(AP) A Hindu clergyman made history Thursday by offering the U.S. Senate's morning prayer, but only after police officers removed three shouting protesters from the visitors' gallery.
Rajan Zed, director of interfaith relations at a Hindu temple, gave the brief prayer that opens each day's Senate session. As he stood at the chamber's podium in a bright orange and burgundy robe, two women and a man began shouting "this is an abomination" and other complaints from the gallery.
Police officers quickly arrested them and charged them with disrupting Congress, a misdemeanor. The male protester told an Associated Press reporter, "we are Christians and patriots" before police handcuffed them and led them away.

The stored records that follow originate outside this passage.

def Reg.rowsSl1 : List RegRow := [
  ⟨0x40418, 0x4000, 16, 0x0, 1, 0x0, 1, fun a _ _ => Reg.FIO_WBRK a⟩,
  ⟨0x40430, 0x4000, 16, 0x8, 4, 0x0, 1, fun a b _ => Reg.FIO_PROF_A_STUCK_S a b⟩,
  ⟨0x40434, 0x4000, 16, 0x8, 4, 0x0, 1, fun a b _ => Reg.FIO_PROF_B_CHAT_N a b⟩,
  ⟨0x40434, 0x4000, 16, 0x8, 4, 0x0, 1, fun a b _ => Reg.FIO_PROF_B_WB_MS a b⟩,
  ⟨0x40434, 0x4000, 16, 0x8, 4, 0x0, 1, fun a b _ => Reg.FIO_PROF_B_CHAT_MS a b⟩,
  ⟨0x40450, 0x4000, 16, 0x4, 32, 0x0, 1, fun a b _ => Reg.FIO_IN_PROF a b⟩,
  ⟨0x40450, 0x4000, 16, 0x4, 32, 0x0, 1, fun a b _ => Reg.FIO_IN_STAMP a b⟩,
  ⟨0x40450, 0x4000, 16, 0x4, 32, 0x0, 1, fun a b _ => Reg.FIO_IN_WB_EN a b⟩,
  ⟨0x40450, 0x4000, 16, 0x4, 32, 0x0, 1, fun a b _ => Reg.FIO_IN_SAFE a b⟩,
  ⟨0x40450, 0x4000, 16, 0x4, 32, 0x0, 1, fun a b _ => Reg.FIO_IN_POL a b⟩,
  ⟨0x40450, 0x4000, 16, 0x4, 32, 0x0, 1, fun a b _ => Reg.FIO_IN_FILT a b⟩,
  ⟨0x404D0, 0x4000, 16, 0x0, 1, 0x0, 1, fun a _ _ => Reg.FIO_OUT_PAR a⟩,
  ⟨0x404D4, 0x4000, 16, 0x0, 1, 0x0, 1, fun a _ _ => Reg.FIO_OUT_INIT a⟩,
  ⟨0x404D8, 0x4000, 16, 0x0, 1, 0x0, 1, fun a _ _ => Reg.FIO_OUT_DIAG_SB_EN a⟩,
  ⟨0x404D8, 0x4000, 16, 0x0, 1, 0x0, 1, fun a _ _ => Reg.FIO_OUT_DIAG_OL_EN a⟩,
  ⟨0x404DC, 0x4000, 16, 0x0, 1, 0x0, 1, fun a _ _ => Reg.FIO_OUT_CMD_ROLE a⟩,
  ⟨0x404DC, 0x4000, 16, 0x0, 1, 0x0, 1, fun a _ _ => Reg.FIO_OUT_CMD_ACTION a⟩,
  ⟨0x404E0, 0x4000, 16, 0x0, 1, 0x0, 1, fun a _ _ => Reg.FIO_SAFE_CFG_SFB_INV_B a⟩,
  ⟨0x404E0, 0x4000, 16, 0x0, 1, 0x0, 1, fun a _ _ => Reg.FIO_SAFE_CFG_SFB_INV_A a⟩,
  ⟨0x404E4, 0x4000, 16, 0x0, 1, 0x0, 1, fun a _ _ => Reg.FIO_SAFE_STAT_MISM_B a⟩,
  ⟨0x404E4, 0x4000, 16, 0x0, 1, 0x0, 1, fun a _ _ => Reg.FIO_SAFE_STAT_MISM_A a⟩,
  ⟨0x404E4, 0x4000, 16, 0x0, 1, 0x0, 1, fun a _ _ => Reg.FIO_SAFE_STAT_SFB_B a⟩,
  ⟨0x404E4, 0x4000, 16, 0x0, 1, 0x0, 1, fun a _ _ => Reg.FIO_SAFE_STAT_SFB_A a⟩,
  ⟨0x404E4, 0x4000, 16, 0x0, 1, 0x0, 1, fun a _ _ => Reg.FIO_SAFE_STAT_TRAIN_B a⟩,
  ⟨0x404E4, 0x4000, 16, 0x0, 1, 0x0, 1, fun a _ _ => Reg.FIO_SAFE_STAT_TRAIN_A a⟩,
  ⟨0x404E8, 0x4000, 16, 0x0, 1, 0x0, 1, fun a _ _ => Reg.FIO_PROBE_DONE a⟩,
  ⟨0x404E8, 0x4000, 16, 0x0, 1, 0x0, 1, fun a _ _ => Reg.FIO_PROBE_RESULT a⟩,
  ⟨0x404E8, 0x4000, 16, 0x0, 1, 0x0, 1, fun a _ _ => Reg.FIO_PROBE_CHANNEL a⟩,
  ⟨0x404E8, 0x4000, 16, 0x0, 1, 0x0, 1, fun a _ _ => Reg.FIO_PROBE_STEP a⟩,
  ⟨0x40900, 0x4000, 16, 0x0, 1, 0x0, 1, fun a _ _ => Reg.LMP_S_CFG_VB_MAX a⟩,
  ⟨0x40900, 0x4000, 16, 0x0, 1, 0x0, 1, fun a _ _ => Reg.LMP_S_CFG_SRC_B a⟩,
  ⟨0x40900, 0x4000, 16, 0x0, 1, 0x0, 1, fun a _ _ => Reg.LMP_S_CFG_SRC_A a⟩,
  ⟨0x40900, 0x4000, 16, 0x0, 1, 0x0, 1, fun a _ _ => Reg.LMP_S_CFG_TEST_EN a⟩,
  ⟨0x40900, 0x4000, 16, 0x0, 1, 0x0, 1, fun a _ _ => Reg.LMP_S_CFG_STR_EN a⟩,
  ⟨0x40904, 0x4000, 16, 0x0, 1, 0x0, 1, fun a _ _ => Reg.LMP_S_NTC_B a⟩,
  ⟨0x40904, 0x4000, 16, 0x0, 1, 0x0, 1, fun a _ _ => Reg.LMP_S_NTC_R25 a⟩,
  ⟨0x40908, 0x4000, 16, 0x0, 1, 0x0, 1, fun a _ _ => Reg.LMP_S_DERATE_KNEE a⟩,
  ⟨0x40908, 0x4000, 16, 0x0, 1, 0x0, 1, fun a _ _ => Reg.LMP_S_DERATE_SLOPE a⟩,
  ⟨0x40908, 0x4000, 16, 0x0, 1, 0x0, 1, fun a _ _ => Reg.LMP_S_DERATE_FLOOR a⟩,
  ⟨0x40920, 0x4000, 16, 0x0, 1, 0x0, 1, fun a _ _ => Reg.LMP_S_STAT_LATCH a⟩]

def Reg.rowsSl2 : List RegRow := [
  ⟨0x40920, 0x4000, 16, 0x0, 1, 0x0, 1, fun a _ _ => Reg.LMP_S_STAT_UNTESTED a⟩,
  ⟨0x40920, 0x4000, 16, 0x0, 1, 0x0, 1, fun a _ _ => Reg.LMP_S_STAT_ON a⟩,
  ⟨0x40920, 0x4000, 16, 0x0, 1, 0x0, 1, fun a _ _ => Reg.LMP_S_STAT_FLAGS a⟩,
  ⟨0x40924, 0x4000, 16, 0x0, 1, 0x0, 1, fun a _ _ => Reg.LMP_S_VB_HEAD a⟩,
  ⟨0x40924, 0x4000, 16, 0x0, 1, 0x0, 1, fun a _ _ => Reg.LMP_S_VB a⟩,
  ⟨0x40928, 0x4000, 16, 0x0, 1, 0x0, 1, fun a _ _ => Reg.LMP_S_TEMP_DIE a⟩,
  ⟨0x40928, 0x4000, 16, 0x0, 1, 0x0, 1, fun a _ _ => Reg.LMP_S_TEMP_TB a⟩,
  ⟨0x40928, 0x4000, 16, 0x0, 1, 0x0, 1, fun a _ _ => Reg.LMP_S_TEMP_TA a⟩,
  ⟨0x4092C, 0x4000, 16, 0x0, 1, 0x0, 1, fun a _ _ => Reg.LMP_S_FACT_FB a⟩,
  ⟨0x4092C, 0x4000, 16, 0x0, 1, 0x0, 1, fun a _ _ => Reg.LMP_S_FACT_FA a⟩,
  ⟨0x40A00, 0x4000, 16, 0x0, 1, 0x0, 1, fun a _ _ => Reg.HLC_CTRL_EN1 a⟩,
  ⟨0x40A00, 0x4000, 16, 0x0, 1, 0x0, 1, fun a _ _ => Reg.HLC_CTRL_EN0 a⟩,
  ⟨0x40A00, 0x4000, 16, 0x0, 1, 0x0, 1, fun a _ _ => Reg.HLC_CTRL_PERIOD_US a⟩,
  ⟨0x40A04, 0x4000, 16, 0x4, 2, 0x0, 1, fun a b _ => Reg.HLC_PORT_ORPH_SCENE a b⟩,
  ⟨0x40A04, 0x4000, 16, 0x4, 2, 0x0, 1, fun a b _ => Reg.HLC_PORT_RETEST_FR a b⟩,
  ⟨0x40A04, 0x4000, 16, 0x4, 2, 0x0, 1, fun a b _ => Reg.HLC_PORT_NODES a b⟩,
  ⟨0x40A10, 0x4000, 16, 0x4, 2, 0x0, 1, fun a b _ => Reg.HLC_STAT_STATE a b⟩,
  ⟨0x40A10, 0x4000, 16, 0x4, 2, 0x0, 1, fun a b _ => Reg.HLC_STAT_REACH a b⟩,
  ⟨0x40A10, 0x4000, 16, 0x4, 2, 0x0, 1, fun a b _ => Reg.HLC_STAT_SH_TAG a b⟩,
  ⟨0x40A18, 0x4000, 16, 0x4, 2, 0x0, 1, fun a b _ => Reg.HLC_SHD_SH_LIB a b⟩,
  ⟨0x40A18, 0x4000, 16, 0x4, 2, 0x0, 1, fun a b _ => Reg.HLC_SHD_SH_NODE a b⟩,
  ⟨0x40A40, 0x4000, 16, 0x0, 1, 0x0, 1, fun a _ _ => Reg.HLC_SCN_IDX_SEL a⟩,
  ⟨0x40A40, 0x4000, 16, 0x0, 1, 0x0, 1, fun a _ _ => Reg.HLC_SCN_IDX_INDEX a⟩,
  ⟨0x40A44, 0x4000, 16, 0x0, 1, 0x0, 1, fun a _ _ => Reg.HLC_SCN_DATA0 a⟩,
  ⟨0x40A48, 0x4000, 16, 0x0, 1, 0x0, 1, fun a _ _ => Reg.HLC_SCN_DATA1 a⟩,
  ⟨0x40A4C, 0x4000, 16, 0x0, 1, 0x0, 1, fun a _ _ => Reg.HLC_SCN_DATA2 a⟩,
  ⟨0x40800, 0x4000, 16, 0x0, 1, 0x0, 1, fun a _ _ => Reg.DRV_CFG_DEAD a⟩,
  ⟨0x40800, 0x4000, 16, 0x0, 1, 0x0, 1, fun a _ _ => Reg.DRV_CFG_RSH a⟩,
  ⟨0x40800, 0x4000, 16, 0x0, 1, 0x0, 1, fun a _ _ => Reg.DRV_CFG_OCP a⟩,
  ⟨0x40800, 0x4000, 16, 0x0, 1, 0x0, 1, fun a _ _ => Reg.DRV_CFG_VM_UV a⟩,
  ⟨0x40804, 0x4000, 16, 0x0, 1, 0x0, 1, fun a _ _ => Reg.DRV_VM a⟩,
  ⟨0x40808, 0x4000, 16, 0x4, 2, 0x0, 1, fun a b _ => Reg.DRV_STAT_OC a b⟩,
  ⟨0x40808, 0x4000, 16, 0x4, 2, 0x0, 1, fun a b _ => Reg.DRV_STAT_OPEN_A a b⟩,
  ⟨0x40808, 0x4000, 16, 0x4, 2, 0x0, 1, fun a b _ => Reg.DRV_STAT_OPEN_B a b⟩,
  ⟨0x40808, 0x4000, 16, 0x4, 2, 0x0, 1, fun a b _ => Reg.DRV_STAT_GATE a b⟩,
  ⟨0x40808, 0x4000, 16, 0x4, 2, 0x0, 1, fun a b _ => Reg.DRV_STAT_THERM a b⟩,
  ⟨0x40808, 0x4000, 16, 0x4, 2, 0x0, 1, fun a b _ => Reg.DRV_STAT_VM_RANGE a b⟩,
  ⟨0x40808, 0x4000, 16, 0x4, 2, 0x0, 1, fun a b _ => Reg.DRV_STAT_EN a b⟩,
  ⟨0x4090C, 0x4000, 16, 0x4, 2, 0x0, 1, fun a b _ => Reg.LMP_S_TRIM a b 0⟩,
  ⟨0x4090C, 0x4000, 16, 0x4, 2, 0x0, 1, fun a b _ => Reg.LMP_S_TRIM a b 1⟩]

For several days, the Mississippi-based American Family Association has urged its members to object to the prayer because Zed would be "seeking the invocation of a non-monotheistic god."
Zed, the first Hindu to offer the Senate prayer, began: "We meditate on the transcendental glory of the Deity Supreme, who is inside the heart of the Earth, inside the life of the sky and inside the soul of the heaven. May He stimulate and illuminate our minds."
As the Senate prepared for another day of debate over the Iraq war, Zed closed with, "Peace, peace, peace be unto all."
Zed, who was born in India, was invited by Senate Majority Leader Harry Reid, a Democrat. Speaking in the chamber shortly after the prayer, Reid defended the choice and linked it to the war debate.
"If people have any misunderstanding about Indians and Hindus," Reid said, "all they have to do is think of Gandhi," a man "who gave his life for peace."
"I think it speaks well of our country that someone representing the faith of about a billion people comes here and can speak in communication with our heavenly Father regarding peace," said Reid, a Mormon and sharp critic of President Bush's Iraq policies.
Barry W. Lynn, executive director of Americans United for Separation of Church and State, said the protest "shows the intolerance of many religious right activists. They say they want more religion in the public square, but it's clear they mean only their religion."
Police identified the protesters as Ante Nedlko Pavkovic, Katherine Lynn Pavkovic and Christan Renee Sugar. Their ages and hometowns were not available.